The good and the bad in Baja news

Since first learning of the Villages of Loreto Bay a year ago, George and I have spent an inordinate amount of time searching the Internet for news of the development and the surrounding area. It's an addiction and a cure isn't likely until we move down there next winter! For the most part, the news is positive and such is the case with a recent article that appeared on the site.

Written by English-born Tony Burton, who specializes in covering ecotourism and natural history in Mexico, the article is a generally favorable look at the Villages and appears to have been penned this past winter. Here's the link:

The only inaccuracy we could find in the story was the reference indicating that construction on the wind turbine project is set to begin this year. According to David Veniot's recent sustainability update posted on the official Loreto Bay homeowner's site on June 20, that project is still on hold.

Otherwise, it's another positive look at Loreto Bay. And it's got some nice photos, too.

We came across the mexconnect site early on in our searches and have found it to be a very useful site loaded with lots of relevant info, including a series of articles on different types of Mexican visas and what's necessary to obtain them. The site offers a one-week free trial and membership at only $30 a year thereafter.

As a former newspaper editor and reporter, I also keep tabs on Baja through The Gringo Gazette, two different English-language newspapers, one of which covers northern Baja, while the other focuses on southern Baja. Although there has been some coverage of the Loreto area, the middle part of Baja isn't a priority for either of these publications. For that reason, I haven't bothered to subscribe to either one but some articles are available online without paying a subscription fee.

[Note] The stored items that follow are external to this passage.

/-! ### What no command writes -/

/-- `t` has the parameters, the channels, the source's contents and the environment's failures of `s`. -/
structure State.SameFixed (s t : State) : Prop where
  cfg : t.cfg = s.cfg
  inputs : t.inputs = s.inputs
  responses : t.responses = s.responses
  source : t.source = s.source
  ioFail : t.ioFail = s.ioFail

theorem State.Interrupted.sameFixed {s t : State} (h : s.Interrupted t) : s.SameFixed t := by
  obtain ⟨sent, ht⟩ := h
  rw [ht]
  exact ⟨rfl, rfl, rfl, rfl, rfl⟩

theorem enterFault_sameFixed (c : Cause) (w : CmdWord) {s t : State} (h : s.SameFixed t) :
    s.SameFixed (enterFault c w t) :=
  ⟨by simp [h.cfg], by simp [h.inputs], by simp [h.responses], by simp [h.source], by simp [h.ioFail]⟩

/-- A completed rule also keeps `CAUSE` and the model's own counter. -/
theorem ruleOf_go_frame {i : Instr} {s t : State} (h : ruleOf i s = .go () t) :
    s.SameFixed t ∧ t.cause = s.cause ∧ t.draws = s.draws := by
  cases i with
  | minit | mcumb _ | mcume _ | mtotal | einit =>
    cases h
    exact ⟨⟨rfl, rfl, rfl, rfl, rfl⟩, rfl, rfl⟩
  | mupd sym =>
    cases h
    rw [update_eq]
    exact ⟨⟨rfl, rfl, rfl, rfl, rfl⟩, rfl, rfl⟩
  | esym sym =>
    obtain ⟨-, -, ht⟩ := encodeSymbol_eq_go h
    rw [ht]
    exact ⟨⟨rfl, rfl, rfl, rfl, rfl⟩, rfl, rfl⟩
  | eflush =>
    rw [terminateStream_eq_go h]
    exact ⟨⟨rfl, rfl, rfl, rfl, rfl⟩, rfl, rfl⟩
  | dinit =>
    rw [ruleOf_dinit_eq_go h]
    exact ⟨⟨rfl, rfl, rfl, rfl, rfl⟩, rfl, rfl⟩
  | dsym =>
    rcases decodeSymbol_completed h with ⟨-, ht⟩ | ⟨sym, -, -, -, ht⟩ <;> rw [ht] <;>
      exact ⟨⟨rfl, rfl, rfl, rfl, rfl⟩, rfl, rfl⟩

theorem exec_sameFixed {i : Instr} {s t : State} (h : exec i s = .next t) : s.SameFixed t := by
  rcases exec_ends h with ⟨-, rfl⟩ | ⟨-, c, -, rfl⟩ | ⟨-, -, c, u, hu, rfl⟩ | ⟨-, -, hgo⟩
  · exact ⟨rfl, rfl, rfl, rfl, rfl⟩
  · exact ⟨rfl, rfl, rfl, rfl, rfl⟩
  · exact enterFault_sameFixed c _ (ruleOf_interrupted hu).sameFixed
  · obtain ⟨hfixed, -, -⟩ := ruleOf_go_frame hgo
    exact hfixed

theorem illegalCommand_eq (w : CmdWord) (s : State) :
    illegalCommand w s = { s with
      mode := (illegalCommand w s).mode
      cause := (illegalCommand w s).cause
      result := (illegalCommand w s).result } := by
  by_cases hm : s.mode = .fault
  · rw [illegalCommand, if_pos hm]
  · rw [illegalCommand_of_running w hm]

/-- One response for each command word, whether or not it is a command (R66, R85). -/
theorem runCommand_next {w : CmdWord} {s t : State} (h : runCommand w s = .next t) :
    ∃ u, s.SameFixed u ∧ t = respond u := by
  by_cases hd : ∃ i, decode w = .instr i
  · obtain ⟨i, hi⟩ := hd
    rw [runCommand_of_decode hi] at h
    cases hx : exec i s <;> rw [hx] at h <;> cases h
    exact ⟨_, exec_sameFixed hx, rfl⟩
  · rw [runCommand_of_no_command (not_exists.1 hd)] at h
    cases h
    refine ⟨_, ?_, rfl⟩
    rw [illegalCommand_eq]
    exact ⟨rfl, rfl, rfl, rfl, rfl⟩

theorem resetEngine_ioFail (s : State) : (resetEngine s).ioFail = s.ioFail := by
  cases hp : s.cfg.valid with
  | true => rw [resetEngine_of_valid hp]; rfl
  | false => rw [resetEngine_of_invalid hp]; rfl

/-- What reset inside a command does with the state the cut command ends in (R220). -/
theorem resetInside_next {w : CmdWord} {ops : Nat} {s t : State} (h : resetInside w ops s = .next t) :
    ∃ u, runCommand w { s with ioFail := (s.ioOps + ops) :: s.ioFail } = .next u ∧
      t = resetEngine { u with
        ioFail := s.ioFail, ioOps := min u.ioOps (s.ioOps + ops), responses := s.responses } := by
  unfold resetInside at h
  cases hx : runCommand w { s with ioFail := (s.ioOps + ops) :: s.ioFail } <;> rw [hx] at h <;> cases h
  exact ⟨_, rfl, rfl⟩

/-- No input of the outside changes the parameters or the environment's failures. -/
theorem takeInput_keeps_cfg_ioFail {e : Input} {s t : State} (h : takeInput e s = .next t) :
    t.cfg = s.cfg ∧ t.ioFail = s.ioFail := by
  cases e with
  | command w =>
    obtain ⟨u, hu, rfl⟩ := runCommand_next h
    exact ⟨hu.cfg, hu.ioFail⟩
  | reset =>
    cases h
    obtain ⟨hcfg, -⟩ := resetEngine_frame s
    exact ⟨hcfg, resetEngine_ioFail s⟩
  | resetDuring w ops =>
    obtain ⟨u, hu, rfl⟩ := resetInside_next h
    obtain ⟨v, hv, rfl⟩ := runCommand_next hu
    obtain ⟨hcfg, -⟩ := resetEngine_frame { respond v with
      ioFail := s.ioFail, ioOps := min v.ioOps (s.ioOps + ops), responses := s.responses }
    exact ⟨hcfg.trans hv.cfg, resetEngine_ioFail _⟩
  | placeSource bits =>
    cases h
    exact ⟨rfl, rfl⟩

/-! ### The response -/

/-- Where R85 and R28 put `MODE` in the response word. -/
theorem responseWord_mode (s : State) : (responseWord s).extractLsb' 32 3 = s.mode.code := by
  calc (statusWord s ++ s.result).extractLsb' 32 3
      = (statusWord s).extractLsb' 0 3 := BitVec.extractLsb'_append_eq_of_le (by decide)
    _ = s.mode.code := BitVec.extractLsb'_append_eq_right

/-- Where R85 and R28 put `CAUSE` in the response word. -/
theorem responseWord_cause (s : State) : (responseWord s).extractLsb' 36 4 = s.cause.code := by
  calc (statusWord s ++ s.result).extractLsb' 36 4
      = (s.cause.code ++ BitVec.ofBool s.eos ++ s.mode.code).extractLsb' 4 4 :=
        BitVec.extractLsb'_append_eq_of_le (by decide)
    _ = (s.cause.code ++ BitVec.ofBool s.eos).extractLsb' 1 4 :=
        BitVec.extractLsb'_append_eq_of_le (by decide)
    _ = s.cause.code := BitVec.extractLsb'_append_eq_left

/-- Where R85 and R28 put `EOS` in the response word. -/
theorem responseWord_eos (s : State) : (responseWord s).getLsbD 35 = s.eos := by
  calc (statusWord s ++ s.result).getLsbD 35
      = (s.cause.code ++ BitVec.ofBool s.eos ++ s.mode.code).getLsbD 3 := BitVec.getLsbD_append
    _ = (s.cause.code ++ BitVec.ofBool s.eos).getLsbD 0 := BitVec.getLsbD_append
    _ = (BitVec.ofBool s.eos).getLsbD 0 := BitVec.getLsbD_append
    _ = s.eos := by cases s.eos <;> rfl

/-! ### The obligations -/

/-- What a step can do: nothing when no input waits, else take the oldest one. -/
theorem step_next {s t : State} (h : step s = .next t) :
    t = s ∨ ∃ e rest, s.inputs = e :: rest ∧ takeInput e { s with inputs := rest } = .next t := by
  unfold step at h
  split at h
  · cases h
    exact .inl rfl
  · next e rest hin => exact .inr ⟨e, rest, hin, h⟩

/-- Settles O49: with no input waiting nothing changes, and no input changes either. -/
theorem parametersNeverChange : Obligations.ParametersNeverChange := by
  unfold Obligations.ParametersNeverChange
  intro s t h
  rcases step_next h with rfl | ⟨e, rest, -, htake⟩
  · exact ⟨rfl, rfl⟩
  · exact takeInput_keeps_cfg_ioFail (s := { s with inputs := rest }) htake

/-- Settles O7: the step is the command and its one response, and the fields of the response word stand
where R85 and R28 put them. -/
theorem responseHoldsStatusAndResultAfterTheCommand :
    Obligations.ResponseHoldsStatusAndResultAfterTheCommand := by
  unfold Obligations.ResponseHoldsStatusAndResultAfterTheCommand
  refine ⟨fun s t w rest hin h => ?_, fun s => ⟨?_, ?_, ?_, responseWord_eos s, ?_⟩⟩
  · rw [step_command hin] at h
    obtain ⟨u, hu, rfl⟩ := runCommand_next h
    rw [respond_responses, hu.responses]
    rfl
  · exact BitVec.extractLsb'_append_eq_right
  · exact BitVec.extractLsb'_append_eq_left
  · rw [responseWord_mode]
    cases s.mode <;> rfl
  · rw [responseWord_cause]
    cases s.cause <;> rfl

end Sys2Proof.Machine
end

section
/-! The model's table (M1 to M5 of R34, R106, R107), rounding (R131), the narrowed intervals (R133, R162)
and the regions of a renormalisation (R135, R139). -/

namespace Sys2Proof

/-- `MAX_TOTAL <= QUARTER` (V4 of R12) leaves room in `CNT_W = P - 1` bits. -/
theorem Params.maxTotal_lt_two_pow_cntW {p : Params} (hp : p.valid = true) :
    p.maxTotal < 2 ^ p.cntW := by
  obtain ⟨-, -, -, hle⟩ := p.valid_iff.1 hp
  have hhalf : 2 ^ p.cntW = 2 * p.quarter := Params.half_eq hp
  have := p.quarter_pos
  omega

end Sys2Proof

namespace Sys2Proof.Machine

/-! ### The model's table -/

/-- M1 to M3 bound every entry and `total` by `MAX_TOTAL`, so they fit their width (R107). -/
theorem State.ModelInv.fits {s : State} (hi : s.ModelInv) (hp : s.cfg.valid = true) :
    Memory.wf s.cfg s.freq = true ∧ s.total < 2 ^ s.cfg.cntW := by
  obtain ⟨hlen, -, hsum, -, hmax⟩ := hi
  have hlt : s.total < 2 ^ s.cfg.cntW := hmax.trans_lt (Params.maxTotal_lt_two_pow_cntW hp)
  refine ⟨(Memory.wf_iff _ _).2 ⟨hlen, fun f hf => ?_⟩, hlt⟩
  exact (hsum ▸ le_sum_of_mem s.freq f hf).trans_lt hlt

The northern version, which doesn't appear to be published on a regular basis, has lots of scary news about border problems, specifically the ongoing drug wars between Mexican police and drug lords. Larger border towns, including Rosarito, Juarez (across the Rio Grande from El Paso, Texas) and Tijuana are particular trouble spots.

On a personal note, I'm reluctant to continue having dental work done across the border after recent events in tiny Palomas, a short walk across the border from equally tiny Columbus, New Mexico. For the past year, I've been making the four-hour drive there for dental work and I've been very pleased with the results and the cost. But since the first of the year, there has been an explosion of drug-related murders in Palomas. It's hard to believe Mexican drug lords are concentrating their efforts in such remote outposts, but just last Monday three men in a car were shot to death in downtown Palomas, with a total of 30 killed in drug-related violence since the first of the year. And for a town the size of Palomas, that's a staggering number.

On a more positive note, the Mexican government has stepped up efforts to curb the violence in border towns by sending in Army troops and federal police and the U.S. is looking for ways to help in the effort.